2) As the dough is resting, prepare the rest of the ingredients for the curry. Set a large pot onto the stove and turn the heat up to medium high heat. In the large pot, add a tablespoon of refined coconut oil. Once hot, add the garlic and onion. Sprinkle in the kosher salt. Cook until aromatic, about a minute. Toss in the potatoes and orange pepper. Sprinkle in the cumin seeds, ground coriander, curry powder, granulated sugar, and tomato paste. Stir to coat the vegetables in the spices. Pour in the can of coconut milk and vegetable stock. Add in the freshly cracked black pepper. Turn the heat down to medium low. Cover the pot and let cook for about 15 minutes, stirring occasionally. Add in the heirloom tomato. Cook until all vegetables are tender, about another 10-15 minutes. Turn heat down to lowest (or warm) setting to keep warm.

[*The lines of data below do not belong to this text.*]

/-- A unit that has passed its test: one that the rotation chose meanwhile stays chosen (R295). -/
def testPassed (s : State) (u : UnitId) : State :=
  let s := { s with disp := { s.disp with passes := satInc s.disp.passes } }
  if s.units[u].testDue then setUnit s u fun x => { x with testing := false } else endTest s u

/-- KAT_END (R76, R296, R299): the unit rejoins its pool, where a cooperative set may take it (R464), or is fenced; a boot
test that fails is a failed self-test. -/
def execKatEnd (u : UnitId) (pass : Bool) (s : State) : Host.Outcome State Fault Refusal :=
  if !s.units[u].testing then .next s
  else if pass then .next (katNext (coopGrab (testPassed s u)))
  else if inSelfTest s then .next (settle (bootFenceUnit (endTest s u) u))
  else .next (settle (feedFault (fenceUnit s u 6) u))

/-- UNIT_FAULT_CHECK_FAIL (R303, R349, R623): a check of a unit fails during its work, or its key register's zeroisation
reads back wrong; on a unit already fenced only the latter is left, and it keeps the fence. -/
def execUnitFaultCheckFail (u : UnitId) (cause : BitVec 4) (s : State) : Host.Outcome State Fault Refusal :=
  let x := s.units[u]
  if x.fenced then
    (if cause = 5 then .next (settle (raiseHs (setUnit s u fun x => noteFault x 5) (unitHs u) none)) else .next s)
  else if cause = 5 ∨ x.run.isSome ∨ x.suspended.isSome ∨ x.testing ∨ (u.val = 47 ∧ feedActive s) then
    .next (settle (feedFault (fenceUnit s u cause) u))
  else .next s

/-! ### Posting stores (R612, R613, R623) -/

/-- Does a VBR request still wait for its release (R392)? -/
def vbrWaits (q : Req) (d : Done) : Bool := decide (vbrLines q.desc ≠ 0) && decide (d.status = 0) && !q.released

/-- Write bytes into an intermediate at an offset. -/
def interPut (s : State) (chain : Nat) (i : Fin 8) (off : Nat) (bs : List Byte) : State :=
  let old := ((s.inters.find? fun x => decide (x.chain = chain) && decide (x.i = i)).map (·.bytes)).getD []
  let new := slice old 0 off ++ bs ++ old.drop (off + bs.length)
  { s with inters := (s.inters.filter fun x => !(decide (x.chain = chain) && decide (x.i = i))) ++
      [{ chain := chain, i := i, isKey := false, bytes := new, attr := 0 }] }

/-- The posted write of a data store (R122, R123). -/
def dataWrite (s : State) (q : Req) (a : Nat) (bs : List Byte) : Pw :=
  let f := worldFn s q.stall
  { fn := f, kind := .data, addr := a, bytes := bs, pasid := prefixOf s f q.pasid,
    relaxed := (fnState s f).dataRo && (fnState s f).roEnable, alarm := q.alarm, req := some q.id, stall := some q.stall }

/-- Bytes that a request writes to local memory, where another chain admitted at the same time has written a byte too: that
byte is a free value (R262, assumption 70). -/
def racedBytes (s : State) (q : Req) (a : Nat) (bs : List Byte) : List Byte :=
  let others := (s.reqs.filter fun o => decide (o.chain ≠ q.chain)).flatMap (·.wrote)
  if others.isEmpty then bs else
  (List.range bs.length).map fun i =>
    if others.any fun w => decide (w.1 ≤ a + i ∧ a + i < w.1 + w.2) then Config.freeByte (s.free + i) else bs.getD i 0

/-- A request's write to local memory, noted with the request (R262). -/
def localStore (s : State) (q : Req) (a : Nat) (bs : List Byte) : State :=
  let bs' := racedBytes s q a bs
  let s := setReq (localPut s (byReq q) a bs') q.id fun x => { x with wrote := x.wrote ++ [(a, bs.length)] }
  if bs' = bs then s else takeFree s bs.length

/-- Post one store; none when the host posted-write buffer has no room, or the Manger holds the access. -/
def postStore (s : State) (q : Req) (x : Store) : Option State :=
  match x.dest with
  | .host a => let w := dataWrite s q a x.bytes; if pwbRoom s w then some (post s w) else none
  | .locl a => if accessHeld s a then none else some (localStore s q a x.bytes)
  | .inter i off => some (interPut s q.chain i off x.bytes)

/-- Post stores in order while there is room; what is left. -/
def postStores (s : State) (q : Req) : List Store → State × List Store
  | [] => (s, [])
  | x :: t => match postStore s q x with
    | some s' => postStores s' q t
    | none => (s, x :: t)

/-- SLICE_WRITE (R619): a home slice, or a line of an intermediate, accepts the next store of a request. -/
def execSliceWrite (i : Nat) (s : State) : Host.Outcome State Fault Refusal :=
  match findReq s i with
  | none => .next s
  | some q =>
    match q.done, q.stores with
    | some d, x :: t =>
      if vbrWaits q d then .next s else
      (match x.dest with
       | .host _ => .next s
       | _ => match postStore s q x with
         | some s' => .next (setReq s' i fun q => { q with stores := t })
         | none => .next s)
    | _, _ => .next s

/-- VBR_RELEASE (R392, R400): the tag has matched; the lane is free and the plaintext may be written. -/
def execVbrRelease (i : Nat) (s : State) : Host.Outcome State Fault Refusal :=
  match findReq s i with
  | none => .next s
  | some q =>
    match q.done with
    | some d => if vbrWaits q d then .next (freeUnits (setReq s i fun q => { q with released := true }) i) else .next s
    | none => .next s

/-! ### Completion (R250, R256, R404, R613) -/

/-- Later members of a chain after a failure (R256). -/
def skipLater (s : State) (q : Req) (d : Done) : State :=
  if d.status.toNat ≤ 1 ∨ q.skipped then s else
  { s with reqs := s.reqs.map fun o =>
      if o.chain = q.chain ∧ q.pos < o.pos ∧ o.done.isNone then { endReq o d.status (BitVec.ofNat 8 q.pos) with skipped := true } else o }

/-- The unit that a record names counts the request (R404, R443, R482). -/
def countReq (s : State) (q : Req) (d : Done) : State :=
  if h : unitCode q < 56 then
    (if d.status = 0x7F ∧ d.detail = 0x02 then s else setUnit s ⟨unitCode q, h⟩ fun x => { x with reqs := satInc x.reqs })
  else s

/-- Is the key in a unit's register NO_REUSE? -/
def noReuse (s : State) (u : UnitId) : Bool := (s.units[u].keyReg.map fun r => bit r.key.attr 44).getD false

3) Preheat oven to 400°F. After at least an hour has passed, the flatbread dough is ready for use. Set aside a large sheet pan lined with a sheet of parchment paper. Transfer the flatbread dough from the bowl to a lightly floured surface. Roll out the dough into a thick circle. Cut the dough into about six equal triangular pieces. Shape each triangular piece into a ball. Round out each ball onto the lightly floured surface. Roll each ball into a flat circle. Transfer each of the flattened dough balls to the parchment lined baking sheet. Brush the flatbread dough with one tablespoon of vegetable oil. When the oven is ready, transfer the baking sheet with the flatbread dough into the oven. Bake for ten minutes. Halfway through the baking time, heat a grill pan on high heat. Add the remaining tablespoon of vegetable oil. When ten minutes has passed, remove the baking sheet from the oven.

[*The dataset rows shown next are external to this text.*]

-- ==== Sys2Proof/Machine/Ready.lean ====
section
/-! DEFINITION. Entry to HELD and READY, and the graceful stop (02, 03). -/

namespace Sys2Proof.Machine

/-! ### Graceful stop (R83, R149-R151) -/

/-- A graceful stop accepted: draining (R150); before READY it is kept, and acted on at READY (R83). A second one changes
nothing (R153). -/
def stopAccept (s : State) : State :=
  if s.boot.phase ≠ .ready then { s with link := { s.link with stopKept := true } }
  else if s.link.stopState = 0 then { s with link := { s.link with stopState := 1 } }
  else s

/-- The last admitted request of a graceful stop has ended: STOPPED and EV292 (R150). -/
def stopEnd (s : State) : State :=
  if s.link.stopState = 1 ∧ s.reqs.isEmpty then raiseEv { s with link := { s.link with stopState := 2 } } 292 else s

/-- RESUME of BRD_STOP_CTL: only while STOPPED; every kept tail is then a doorbell accepted at that moment (R151, R153). -/
def stopResume (s : State) : State :=
  if s.link.stopState = 2 then acceptKept { s with link := { s.link with stopState := 0 } } fun _ => true else s

/-! ### The boot report and READY (R45, R50, R79-R84) -/

/-- MR1 extended once per boot, with EV289, EV290 and EV291 (R45, R50, R84). -/
def bootReport (s : State) : State :=
  let s := extendMr1 s
  let s := if s.boot.fallback || decide (s.boot.imageSrc = 0) then raiseEv s 289 else s
  let s := if s.boot.fence ≠ 0 then raiseEv s 290 else s
  if s.boot.keysLocked then raiseEv s 291 else s

/-- Gating requests written in HELD are taken at READY, as requests made then (R722). -/
def takeWaiting (s : State) : State :=
  (List.finRange 64).foldl (fun s d =>
    let p := s.pds[d]
    match p.waitFn with
    | none => s
    | some f =>
      let s := setPd s d fun p => { p with waitFn := none }
      if offWanted p then (if p.state = .off then s else offRequest (setPd s d fun p => { p with offReq := false }) f d)
      else if p.state = .off then onRequest (setPd s d fun p => { p with offReq := true }) d
      else s) s

/-- READY entered: EV288, BOOT_ATTEMPTS cleared, every bucket full, kept tails accepted, what waited for READY taken
(R80, R83, R84, R96, R305, R716, R722). -/
def toReady (s : State) : State :=
  let s := raiseEv { s with boot := { s.boot with phase := .ready, attempts := 0 },
                            stalls := vmap (fun x => { x with tokens := x.burst }) s.stalls } 288
  let s := if s.link.stopKept then { s with link := { s.link with stopKept := false, stopState := 1 } } else s
  (List.finRange 4).foldl (fun s g => if groupAwaited s g then demandWake s g else s) (takeWaiting (acceptKept s fun _ => true))

end Sys2Proof.Machine
end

4) Transfer the flatbread, two at a time (or however many flatbreads your grill pan can accommodate at one time), onto the grill pan. Grill for about 30 seconds on each side. Transfer the grilled flatbread back to the baking sheet. Continue until all six flatbreads are grilled.
5) When ready to serve, scoop the curry into two bowls. Garnish with fresh cilantro. Cut the flatbreads in half and serve with the curry.
Takeaways: My vegetable coconut curry is a great way to use up bits and pieces of crunchy vegetables in the refrigerator. The addition of tomato (and enhanced with tomato paste) was definitely a game changer. It added an additional element of sweetness, tanginess, freshness and overall depth of flavor to the curry.